И пока Джестер все глубже и глубже погружался в то море соблазна, которое бушевало вокруг Лаураизы, в голове его лениво проносились мысли о том, что это братство Искоренителей Греха как–то не совсем оправдывает его ожидания… Да тут есть чудики в рясах, и большинство из них ходят как положено анахоретам — уставив взгляд в пол, и, несомненно омывая свою душу горьким водами раскаяния в своих великих грехах. Но вот эта девочка… Явно послушница этого братства, или как тут эти вещи называются, но при этом с ней хотелось скорее отдаться греху, чем искоренять его. Или тут так принято искоренять грехи? Хм, ну если все тут будет так, как я считаю, то возможно, это будет далеко не самый худший способ искоренения грехов, усмехнулся про себя Джестер. Да сто раз спасибо Маркусу, и его Жажде‑77 за то, что их влияние и связи позволили ему посетить обитель Искоренителей Греха. Все таки тут славно, еще раз подумал Джестер, когда Лаураиза еще раз качнула бедром, на миг остановившись, и, слегка обернувшись, игриво ему подмигнула. Девочка явно с ним заигрывает, интересно что ей надо? Джестер, в общем–то понимал что, но вызывало интерес, а что именно ей надо? В любом случае, хмыкнул про себя беловолосый герой–любовник, я не разочарую её и более чем оправдаю её ожидания.

А меж тем они шли по длинному слабоосвещенному коридору, который, казалось, и не думал кончаться. Нетерпение грызло Джестера все сильнее и сильнее — как же хочется наконец остаться с этой огненной девочкой наедине! Право она просто живой огонь, пламя, страсть, по другому и не скажешь. Нет, конечно, очень может быть, что её заигрывания с ним так заигрываниями и останутся. Разумеется, это будет очень досадно, хотя и не смертельно. Если такое произойдет, Джестер конечно не будет настойчиво требовать от неё исполнить все, что, как ему казалось, она обещала. Но как же будет досадно, если весь этот сон, такой уютный сон откровенных обещаний и тепла надежд так и окажется сном! А он бы не отказался… станцевать с ней танец любви и жизни, скажем так. А пламя все полыхало внутри Джестера. Кажется, если они будут тут наедине в коридоре еще минуту–другую, то он набросится на неё прямо тут!

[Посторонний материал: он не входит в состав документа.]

-- ==== Sys2Proof/Machine/Core.lean ====
section
/-! DEFINITION. The machine behind the host's interface. -/

def Sys2Proof.core : Host.Core :=
  { State := Sys2Proof.Machine.State, Fault := Sys2Proof.Machine.Fault,
    Refusal := Sys2Proof.Machine.Refusal, step := Sys2Proof.Machine.step,
    reset := Sys2Proof.Machine.State.reset }
end

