-- ==== Sys2Proof/Certificates/Slice0/Obligations.lean ====
section
/-! DEFINITION. The statements for the provers. -/

open Sys2Proof Sys2Proof.Machine

/-! ### Encoding -/

/-- Encoding an instruction and decoding the words gives the instruction back, with every operand, whether or not
SDBD stands before it, and leaves the words after it (30_encoding.md R100 to R111). -/
def Obligations.DecodeInvertsEncode : Prop :=
  ∀ (sdbd : Bool) (i : Instr) (ws rest : List Word),
    i.wellFormed = true → encodeWords sdbd i = some ws → decodeWords sdbd (ws ++ rest) = .ok (i, rest)

/-- What is decoded is well formed, takes as many words as its length says, and encodes to the same words: to the
same first word always, and to all of them where the format ignores no bit (JSR ignores the high bits of its later
words, an immediate after SDBD their high bytes). -/
def Obligations.DecodedInstructionEncodesBack : Prop :=
  ∀ (sdbd : Bool) (ws rest : List Word) (i : Instr), decodeWords sdbd ws = .ok (i, rest) →
    i.wellFormed = true ∧
    ∃ w1 used again, ws = w1 :: used ++ rest ∧ used.length + 1 = instrLength sdbd w1 ∧
      encodeWords sdbd i = some (w1 :: again) ∧ again.length = used.length ∧
      (classify (opcodeOf w1) ≠ .jsr → (classify (opcodeOf w1) ≠ .imm2op ∨ sdbd = false) → again = used)

/-- A transaction decodes to the row that encodes to it, and a well-formed row to itself: no address and no operand
is lost (30_encoding.md R116 to R120). -/
def Obligations.TransactionRowsRoundTrip : Prop :=
  (∀ (i : Instr) (r : Request), i.wellFormed = true → encodeRequest i = some r → decodeRequest r = i) ∧
  (∀ r : Request, encodeRequest (decodeRequest r) = some r)

/-- The range table of the formats and the priority list of patterns classify every opcode alike, and the counts
of the twelve formats are the spec's (30_encoding.md R101, R102). -/
def Obligations.ClassificationIsFirstPattern : Prop :=
  (∀ w : BitVec 10, firstMatch formatPatterns w = some (classify w)) ∧
  ∀ p ∈ [(Format.impl1opA, 4), (.jsr, 1), (.impl1opB, 3), (.reg1op, 48), (.gswd, 4), (.nopSin, 4),
      (.rot1op, 64), (.reg2op, 384), (.condBr, 64), (.dir2op, 56), (.ind2op, 336), (.imm2op, 56)],
    (List.range 1024).countP (fun n => classify (BitVec.ofNat 10 n) == p.1) = p.2

/-- Every first word with no bit above the opcode starts an instruction, which has a record: there is no gap in the
opcode space; any other first word is refused by name (30_encoding.md R102, 60_exceptions.md R403). -/
def Obligations.DecodingIsTotal : Prop :=
  ∀ (sdbd : Bool) (w1 w2 w3 : Word),
    (w1.extractLsb' 10 6 = 0#6 → ∃ i rest, decodeWords sdbd [w1, w2, w3] = .ok (i, rest) ∧
      rest.length + instrLength sdbd w1 = 3 ∧ ∀ f, ∃ r, recordOf i f = some r) ∧
    (w1.extractLsb' 10 6 ≠ 0#6 → ∀ ws, decodeWords sdbd (w1 :: ws) = .error (.weeds w1))

/-- Words of the spec's own examples decode to the instructions they stand for (42_decode_opcodes.md, 41_decode.md
R162). A sanity statement. -/
def Obligations.SpecExampleWordsDecode : Prop :=
  decodeWords false [0x0001#16] = .ok (.sdbd, []) ∧
  decodeWords false [0x000B#16] = .ok (.incr 3#3, []) ∧
  decodeWords false [0x0032#16] = .ok (.gswd 2#2, []) ∧
  decodeWords false [0x0035#16] = .ok (.nop 1#1, []) ∧
  decodeWords false [0x0065#16] = .ok (.slr 1#2 1#1, []) ∧
  decodeWords false [0x00AF#16] = .ok (.movr 5#3 7#3, []) ∧
  decodeWords false [0x009B#16] = .ok (.tstr 3#3, []) ∧
  decodeWords false [0x0004#16, 0x0110#16, 0x0234#16] = .ok (.jsr 1#2 0x1234#16, []) ∧
  decodeWords false [0x0213#16, 0x0004#16] = .ok (.bext .forward 3#4 0x0004#16, []) ∧
  decodeWords false [0x0280#16, 0x0200#16] = .ok (.mvi 0#3 0x0200#16, []) ∧
  decodeWords true [0x0261#16] = .ok (.mvoInd 4#3 1#3, []) ∧
  decodeWords true [0x02B8#16, 0xFF34#16, 0xAB12#16] = .ok (.mvii 0#3 0x1234#16, [])
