/-! ### drawSleep -/

@[simp] theorem drawSleep_icache (lo n : Nat) (s : State) : (drawSleep lo n s).icache = s.icache := rfl
@[simp] theorem drawSleep_fault (lo n : Nat) (s : State) : (drawSleep lo n s).fault = s.fault := rfl
@[simp] theorem drawSleep_ram (lo n : Nat) (s : State) : (drawSleep lo n s).ram = s.ram := rfl
@[simp] theorem drawSleep_initialized (lo n : Nat) (s : State) :
    (drawSleep lo n s).initialized = s.initialized := rfl
@[simp] theorem drawSleep_memMapAct (lo n : Nat) (s : State) : (drawSleep lo n s).memMapAct = s.memMapAct := rfl
@[simp] theorem drawSleep_memMapRst (lo n : Nat) (s : State) : (drawSleep lo n s).memMapRst = s.memMapRst := rfl
@[simp] theorem drawSleep_memPermAct (lo n : Nat) (s : State) : (drawSleep lo n s).memPermAct = s.memPermAct := rfl
@[simp] theorem drawSleep_memPermRst (lo n : Nat) (s : State) : (drawSleep lo n s).memPermRst = s.memPermRst := rfl
@[simp] theorem drawSleep_pflMap (lo n : Nat) (s : State) : (drawSleep lo n s).pflMap = s.pflMap := rfl
@[simp] theorem drawSleep_pflPerm (lo n : Nat) (s : State) : (drawSleep lo n s).pflPerm = s.pflPerm := rfl
@[simp] theorem drawSleep_bsel (lo n : Nat) (s : State) : (drawSleep lo n s).bsel = s.bsel := rfl
@[simp] theorem drawSleep_featureFlags (lo n : Nat) (s : State) :
    (drawSleep lo n s).featureFlags = s.featureFlags := rfl
@[simp] theorem drawSleep_jlpAccelOn (lo n : Nat) (s : State) : (drawSleep lo n s).jlpAccelOn = s.jlpAccelOn := rfl
@[simp] theorem drawSleep_ltoIsaEnabled (lo n : Nat) (s : State) :
    (drawSleep lo n s).ltoIsaEnabled = s.ltoIsaEnabled := rfl
@[simp] theorem drawSleep_uid (lo n : Nat) (s : State) : (drawSleep lo n s).uid = s.uid := rfl
@[simp] theorem drawSleep_jlpReg (lo n : Nat) (s : State) : (drawSleep lo n s).jlpReg = s.jlpReg := rfl
@[simp] theorem drawSleep_jlpCrc (lo n : Nat) (s : State) : (drawSleep lo n s).jlpCrc = s.jlpCrc := rfl
@[simp] theorem drawSleep_jlpSleep (lo n : Nat) (s : State) :
    (drawSleep lo n s).jlpSleep = lo + Config.drawNat s.draws % n := rfl
@[simp] theorem drawSleep_jlpRng (lo n : Nat) (s : State) : (drawSleep lo n s).jlpRng = s.jlpRng := rfl
@[simp] theorem drawSleep_sgAddr (lo n : Nat) (s : State) : (drawSleep lo n s).sgAddr = s.sgAddr := rfl
@[simp] theorem drawSleep_sgRow (lo n : Nat) (s : State) : (drawSleep lo n s).sgRow = s.sgRow := rfl
@[simp] theorem drawSleep_flash (lo n : Nat) (s : State) : (drawSleep lo n s).flash = s.flash := rfl
@[simp] theorem drawSleep_ext (lo n : Nat) (s : State) : (drawSleep lo n s).ext = s.ext := rfl
@[simp] theorem drawSleep_params (lo n : Nat) (s : State) : (drawSleep lo n s).params = s.params := rfl
@[simp] theorem drawSleep_requests (lo n : Nat) (s : State) : (drawSleep lo n s).requests = s.requests := rfl
@[simp] theorem drawSleep_response (lo n : Nat) (s : State) : (drawSleep lo n s).response = s.response := rfl
@[simp] theorem drawSleep_fetch (lo n : Nat) (s : State) : (drawSleep lo n s).fetch = s.fetch := rfl
@[simp] theorem drawSleep_draws (lo n : Nat) (s : State) : (drawSleep lo n s).draws = s.draws + 1 := rfl

/-! ### invalidateWritten -/

@[simp] theorem invalidateWritten_icache (a : Word) (s : State) :
    (invalidateWritten a s).icache = tableDrop (writtenCover a) s.icache := rfl
@[simp] theorem invalidateWritten_fault (a : Word) (s : State) : (invalidateWritten a s).fault = s.fault := rfl
@[simp] theorem invalidateWritten_ram (a : Word) (s : State) : (invalidateWritten a s).ram = s.ram := rfl
@[simp] theorem invalidateWritten_initialized (a : Word) (s : State) :
    (invalidateWritten a s).initialized = s.initialized := rfl
@[simp] theorem invalidateWritten_memMapAct (a : Word) (s : State) :
    (invalidateWritten a s).memMapAct = s.memMapAct := rfl
@[simp] theorem invalidateWritten_memMapRst (a : Word) (s : State) :
    (invalidateWritten a s).memMapRst = s.memMapRst := rfl
@[simp] theorem invalidateWritten_memPermAct (a : Word) (s : State) :
    (invalidateWritten a s).memPermAct = s.memPermAct := rfl
@[simp] theorem invalidateWritten_memPermRst (a : Word) (s : State) :
    (invalidateWritten a s).memPermRst = s.memPermRst := rfl
@[simp] theorem invalidateWritten_pflMap (a : Word) (s : State) : (invalidateWritten a s).pflMap = s.pflMap := rfl
@[simp] theorem invalidateWritten_pflPerm (a : Word) (s : State) :
    (invalidateWritten a s).pflPerm = s.pflPerm := rfl
@[simp] theorem invalidateWritten_bsel (a : Word) (s : State) : (invalidateWritten a s).bsel = s.bsel := rfl
@[simp] theorem invalidateWritten_featureFlags (a : Word) (s : State) :
    (invalidateWritten a s).featureFlags = s.featureFlags := rfl
@[simp] theorem invalidateWritten_jlpAccelOn (a : Word) (s : State) :
    (invalidateWritten a s).jlpAccelOn = s.jlpAccelOn := rfl
@[simp] theorem invalidateWritten_ltoIsaEnabled (a : Word) (s : State) :
    (invalidateWritten a s).ltoIsaEnabled = s.ltoIsaEnabled := rfl
@[simp] theorem invalidateWritten_uid (a : Word) (s : State) : (invalidateWritten a s).uid = s.uid := rfl
@[simp] theorem invalidateWritten_jlpReg (a : Word) (s : State) : (invalidateWritten a s).jlpReg = s.jlpReg := rfl
@[simp] theorem invalidateWritten_jlpCrc (a : Word) (s : State) : (invalidateWritten a s).jlpCrc = s.jlpCrc := rfl
@[simp] theorem invalidateWritten_jlpSleep (a : Word) (s : State) :
    (invalidateWritten a s).jlpSleep = s.jlpSleep := rfl
@[simp] theorem invalidateWritten_jlpRng (a : Word) (s : State) : (invalidateWritten a s).jlpRng = s.jlpRng := rfl
@[simp] theorem invalidateWritten_sgAddr (a : Word) (s : State) : (invalidateWritten a s).sgAddr = s.sgAddr := rfl
@[simp] theorem invalidateWritten_sgRow (a : Word) (s : State) : (invalidateWritten a s).sgRow = s.sgRow := rfl
@[simp] theorem invalidateWritten_flash (a : Word) (s : State) : (invalidateWritten a s).flash = s.flash := rfl
@[simp] theorem invalidateWritten_ext (a : Word) (s : State) : (invalidateWritten a s).ext = s.ext := rfl
@[simp] theorem invalidateWritten_params (a : Word) (s : State) : (invalidateWritten a s).params = s.params := rfl
@[simp] theorem invalidateWritten_requests (a : Word) (s : State) :
    (invalidateWritten a s).requests = s.requests := rfl
@[simp] theorem invalidateWritten_response (a : Word) (s : State) :
    (invalidateWritten a s).response = s.response := rfl
@[simp] theorem invalidateWritten_fetch (a : Word) (s : State) : (invalidateWritten a s).fetch = s.fetch := rfl
@[simp] theorem invalidateWritten_draws (a : Word) (s : State) : (invalidateWritten a s).draws = s.draws := rfl
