-- ==== Sys2Proof/Laws/Ops.lean ====
section
/-! SUPPORT. What each shared operation can do, said once: its outcomes, what it changes, what it keeps. -/

namespace Sys2Proof.Machine

variable {α β : Type} {s t : State}

/-! ### Sequencing -/

@[simp] theorem andThen_ok (a : α) (k : α → State → Res β) : (Res.ok a s).andThen k = k a s := rfl
@[simp] theorem andThen_raise (r : FaultRecord) (k : α → State → Res β) :
    (Res.raise r s).andThen k = .raise r s := rfl
@[simp] theorem andThen_refuse (r : Refusal) (k : α → State → Res β) :
    (Res.refuse r).andThen k = .refuse r := rfl

theorem andThen_eq_ok {x : Res α} {k : α → State → Res β} {b : β} :
    x.andThen k = .ok b t ↔ ∃ a s, x = .ok a s ∧ k a s = .ok b t := by
  cases x <;> simp

theorem andThen_eq_raise {x : Res α} {k : α → State → Res β} {r : FaultRecord} :
    x.andThen k = .raise r t ↔ x = .raise r t ∨ ∃ a s, x = .ok a s ∧ k a s = .raise r t := by
  cases x <;> simp

theorem andThen_eq_refuse {x : Res α} {k : α → State → Res β} {r : Refusal} :
    x.andThen k = .refuse r ↔ x = .refuse r ∨ ∃ a s, x = .ok a s ∧ k a s = .refuse r := by
  cases x <;> simp

/-! ### The ends of a transaction -/

@[simp] theorem running_eq_next {k : Host.Outcome State Fault Refusal} :
    running s k = .next t ↔ s.fault = none ∧ k = .next t := by
  unfold running; cases s.fault <;> simp

theorem running_of_ok (h : s.fault = none) (k : Host.Outcome State Fault Refusal) : running s k = k := by
  simp [running, h]

theorem running_of_fault {r : FaultRecord} (h : s.fault = some r) (k : Host.Outcome State Fault Refusal) :
    running s k = .fault (.faulted r) := by
  simp [running, h]

@[simp] theorem finish_ok (answer : α → Response) (a : α) :
    finish answer (.ok a s) = .next { s with response := answer a } := rfl

/-- A transaction that answers a next state completed, or took a fatal fault. -/
theorem finish_eq_next {answer : α → Response} {x : Res α} :
    finish answer x = .next t ↔
      (∃ a s, x = .ok a s ∧ t = { s with response := answer a }) ∨
      (∃ r s, x = .raise r s ∧ t = { s with fault := some r, response := .raised r }) := by
  cases x <;> simp [finish, takeFault, eq_comm]

/-! ### The store -/

theorem ramRead_eq_ok {pa : Nat} {w : Word} :
    ramRead pa s = .ok w t ↔ pa < ramWords ∧ w = ramWord s pa ∧ t = s := by
  unfold ramRead; split <;> simp_all [eq_comm]

theorem ramRead_eq_raise {pa : Nat} {r : FaultRecord} :
    ramRead pa s = .raise r t ↔ ramWords ≤ pa ∧ r = .ramRange pa ∧ t = s := by
  unfold ramRead; split <;> simp_all [eq_comm]

theorem ramWrite_eq_ok {pa : Nat} {v : Word} {u : Unit} :
    ramWrite pa v s = .ok u t ↔ pa < ramWords ∧
      t = { s with
        ram := tableSet ramDefault s.ram pa v
        initialized := tableSet false s.initialized pa true } := by
  unfold ramWrite; split <;> simp_all [eq_comm]

theorem ramWrite_eq_raise {pa : Nat} {v : Word} {r : FaultRecord} :
    ramWrite pa v s = .raise r t ↔ ramWords ≤ pa ∧ r = .ramRange pa ∧ t = s := by
  unfold ramWrite; split <;> simp_all [eq_comm]

/-- A read after a write: the value at the written word, every other word as before. -/
theorem ramWord_ramWrite {pa : Nat} {v : Word} {u : Unit} (h : ramWrite pa v s = .ok u t) (pa' : Nat) :
    ramWord t pa' = if pa = pa' then v else ramWord s pa' := by
  obtain ⟨-, rfl⟩ := ramWrite_eq_ok.1 h
  exact tableGet_set ramDefault s.ram pa pa' v

theorem isInitialized_ramWrite {pa : Nat} {v : Word} {u : Unit} (h : ramWrite pa v s = .ok u t) (pa' : Nat) :
    isInitialized t pa' = if pa = pa' then true else isInitialized s pa' := by
  obtain ⟨-, rfl⟩ := ramWrite_eq_ok.1 h
  exact tableGet_set false s.initialized pa pa' true

theorem ramWrite_wf {pa : Nat} {v : Word} {u : Unit} (h : ramWrite pa v s = .ok u t) (hs : Memory.wf s.ram) :
    Memory.wf t.ram := by
  obtain ⟨hp, rfl⟩ := ramWrite_eq_ok.1 h
  exact wf_set v hs hp

theorem placeWord_wf {pa : Nat} {v : Word} (hp : pa < ramWords) (hs : Memory.wf s.ram) :
    Memory.wf (placeWord pa v s).ram := wf_set v hs hp

theorem reset_ram_wf : Memory.wf State.reset.ram := wf_nil _ _

/-! ### The decode cache -/

theorem cached_commitRecord (r : DecodedRecord) (s : State) (a : Word) :
    cached (commitRecord r s) a = if r.addr = a then some r else cached s a := by
  simp [cached, tableGet_set, BitVec.toNat_inj]

theorem cached_invalidateWritten (a b : Word) (s : State) :
    cached (invalidateWritten a s) b = if b = a ∨ b = a - 1#16 ∨ b = a - 2#16 then none else cached s b := by
  simp only [cached, invalidateWritten_icache, tableGet_drop, writtenCover, beq_iff_eq, Bool.or_eq_true,
    BitVec.toNat_inj, or_assoc]

theorem cached_invalidateRange (lo hi b : Word) (s : State) :
    cached (invalidateRange lo hi s) b = if rangeCover lo hi b.toNat then none else cached s b := by
  simp [cached, tableGet_drop]

/-! ### Reads -/

/-- A JLP read answers a word and changes the generator and the draws at most. -/
theorem jlpRead_spec (a : Word) (s : State) :
    ∃ w t, jlpRead a s = .ok w t ∧ t = { s with jlpRng := t.jlpRng, draws := t.draws } := by
  unfold jlpRead rngNext drawWord
  split_ifs <;> exact ⟨_, _, rfl, rfl⟩

/-- The exits of a bus read (43_locutus_bus.md R302). -/
theorem busRead_exits (a : Word) (force : Bool) (s : State) :
    busRead a force s =
      if 0 < s.jlpSleep then .ok sentinel (stall (mixRng a s))
      else if fixedUnmapped a then .ok sentinel (mixRng a s)
      else if s.jlpAccelOn && jlpReadWindow a then jlpRead a (mixRng a s)
      else if permR (activePerm s a) || force then ramRead (phys s a) (mixRng a s)
      else .ok sentinel (mixRng a s) := rfl

/-- A bus read is never refused: it answers a word, or the translated address is past the store. -/
theorem busRead_cases (a : Word) (force : Bool) (s : State) :
    (∃ w t, busRead a force s = .ok w t ∧
      t = { s with jlpRng := t.jlpRng, draws := t.draws, jlpSleep := s.jlpSleep - 1 }) ∨
    (busRead a force s = .raise (.ramRange (phys s a)) (mixRng a s) ∧ ramWords ≤ phys s a ∧
      s.jlpSleep = 0) := by
  rw [busRead_exits]
  by_cases hs : 0 < s.jlpSleep
  · rw [if_pos hs]; exact .inl ⟨sentinel, stall (mixRng a s), rfl, rfl⟩
  · have h0 : s.jlpSleep = 0 := by omega
    have hmix : mixRng a s =
        { s with
          jlpRng := (mixRng a s).jlpRng, draws := (mixRng a s).draws, jlpSleep := s.jlpSleep - 1 } := by
      simp [mixRng, h0]
    rw [if_neg hs]
    split
    · exact .inl ⟨sentinel, mixRng a s, rfl, hmix⟩
    split
    · obtain ⟨w, t, ht, he⟩ := jlpRead_spec a (mixRng a s)
      exact .inl ⟨w, t, ht, by rw [he]; simp [mixRng, h0]⟩
    split
    · unfold ramRead
      split
      · exact .inl ⟨_, mixRng a s, rfl, hmix⟩
      · exact .inr ⟨rfl, by omega, h0⟩
    · exact .inl ⟨sentinel, mixRng a s, rfl, hmix⟩

theorem busRead_eq_ok {a : Word} {force : Bool} {w : Word} (h : busRead a force s = .ok w t) :
    t = { s with jlpRng := t.jlpRng, draws := t.draws, jlpSleep := s.jlpSleep - 1 } := by
  rcases busRead_cases a force s with ⟨w', t', h', ht⟩ | ⟨h', -⟩
  · rw [h'] at h; cases h; exact ht
  · rw [h'] at h; cases h

theorem busRead_eq_raise {a : Word} {force : Bool} {r : FaultRecord} (h : busRead a force s = .raise r t) :
    r = .ramRange (phys s a) ∧ t = mixRng a s ∧ ramWords ≤ phys s a ∧ s.jlpSleep = 0 := by
  rcases busRead_cases a force s with ⟨w', t', h', -⟩ | ⟨h', hp, hs⟩
  · rw [h'] at h; cases h
  · rw [h'] at h; cases h; exact ⟨rfl, rfl, hp, hs⟩

theorem busRead_ne_refuse (a : Word) (force : Bool) (s : State) (r : Refusal) :
    busRead a force s ≠ .refuse r := by
  rcases busRead_cases a force s with ⟨w', t', h', -⟩ | ⟨h', -⟩ <;> rw [h'] <;> simp

/-! ### The parts of a write -/

/-- The PV shadow changes JLP register 13 at most, and to the old word of a store address that exists. -/
theorem pvShadow_eq_ok {a : Word} {u : Unit} (h : pvShadow a s = .ok u t) :
    t = s ∨ phys s a < ramWords ∧ t = setJlpRegister 13#4 (ramWord s (phys s a)) s := by
  unfold pvShadow at h
  split at h
  · obtain ⟨w, s', hr, hk⟩ := andThen_eq_ok.1 h
    obtain ⟨hp, rfl, rfl⟩ := ramRead_eq_ok.1 hr
    cases hk; exact .inr ⟨hp, rfl⟩
  · cases h; exact .inl rfl

theorem pvShadow_eq_raise {a : Word} {r : FaultRecord} (h : pvShadow a s = .raise r t) :
    t = s ∧ r = .ramRange (phys s a) ∧ ramWords ≤ phys s a := by
  unfold pvShadow at h
  split at h
  · rcases andThen_eq_raise.1 h with hr | ⟨_, _, -, hk⟩
    · obtain ⟨hp, rfl, rfl⟩ := ramRead_eq_raise.1 hr; exact ⟨rfl, rfl, hp⟩
    · cases hk
  · cases h

theorem pvShadow_ne_refuse (a : Word) (s : State) (r : Refusal) : pvShadow a s ≠ .refuse r := by
  unfold pvShadow ramRead
  split_ifs <;> simp

end Sys2Proof.Machine
end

Но вот, наконец, они пришли. Лаураиза потянулась к звякающей на её поясе связке ключей, и быстро нашла нужный. Замок беззвучно открылся и дверь распахнулась. С трудом оторвавшись от улыбающейся девушки, Джестер все–таки осмотрел комнату. Предоставленное ему помещение было довольно светлым — в окно лился красноватый закатный свет. Странно, пронеслось в голове у Джестера, закаты почти такие же, как дома. Обстановка в комнате была небогата — широкая кровать, что–то вроде стола и деревянный стул. Ну, мне тут не жить, решил беловолосый парень.

— Зови меня Лу — донесся от двери тихий голос.

— Что?! — обернулся Джестер.

— Зови меня Лу — повторила Лаураиза, закрывая дверь — ты хотел познакомиться со мной поближе, так ведь? А как мы можем быть знакомы, если ты будешь называть меня полным именем, и не сможешь как–то ласково сократить его.

— Хорошо… Лу — ошарашено вымолвил Джестер.

Лу в ответ вздохнула — Знал бы ты, как давно никто не называл меня так ласково… Я так истосковалась по ласке и участии, по простому человеческому теплу, ты даже себе не можешь этого представить!

— Прости, Лу, я не хотел тебя обидеть — сокрушенный Джестер хотел искренне помочь вдруг показавшейся ему такой несчастной девушке. Все те мысли, что посещали его в коридоре незаметно отошли на второй план.

— Что ты, я совсем не обиделась. Просто, пойми, ты проявил ко мне теплоту и нежность… просто назвав меня Лу… а я так давно этого не слышала… Спасибо тебе! — выдохнула она, бросаясь к нему на шею. Её теплые мягкие руки заключили его в страстные объятия, так, будто он был единственным мужчиной в мире.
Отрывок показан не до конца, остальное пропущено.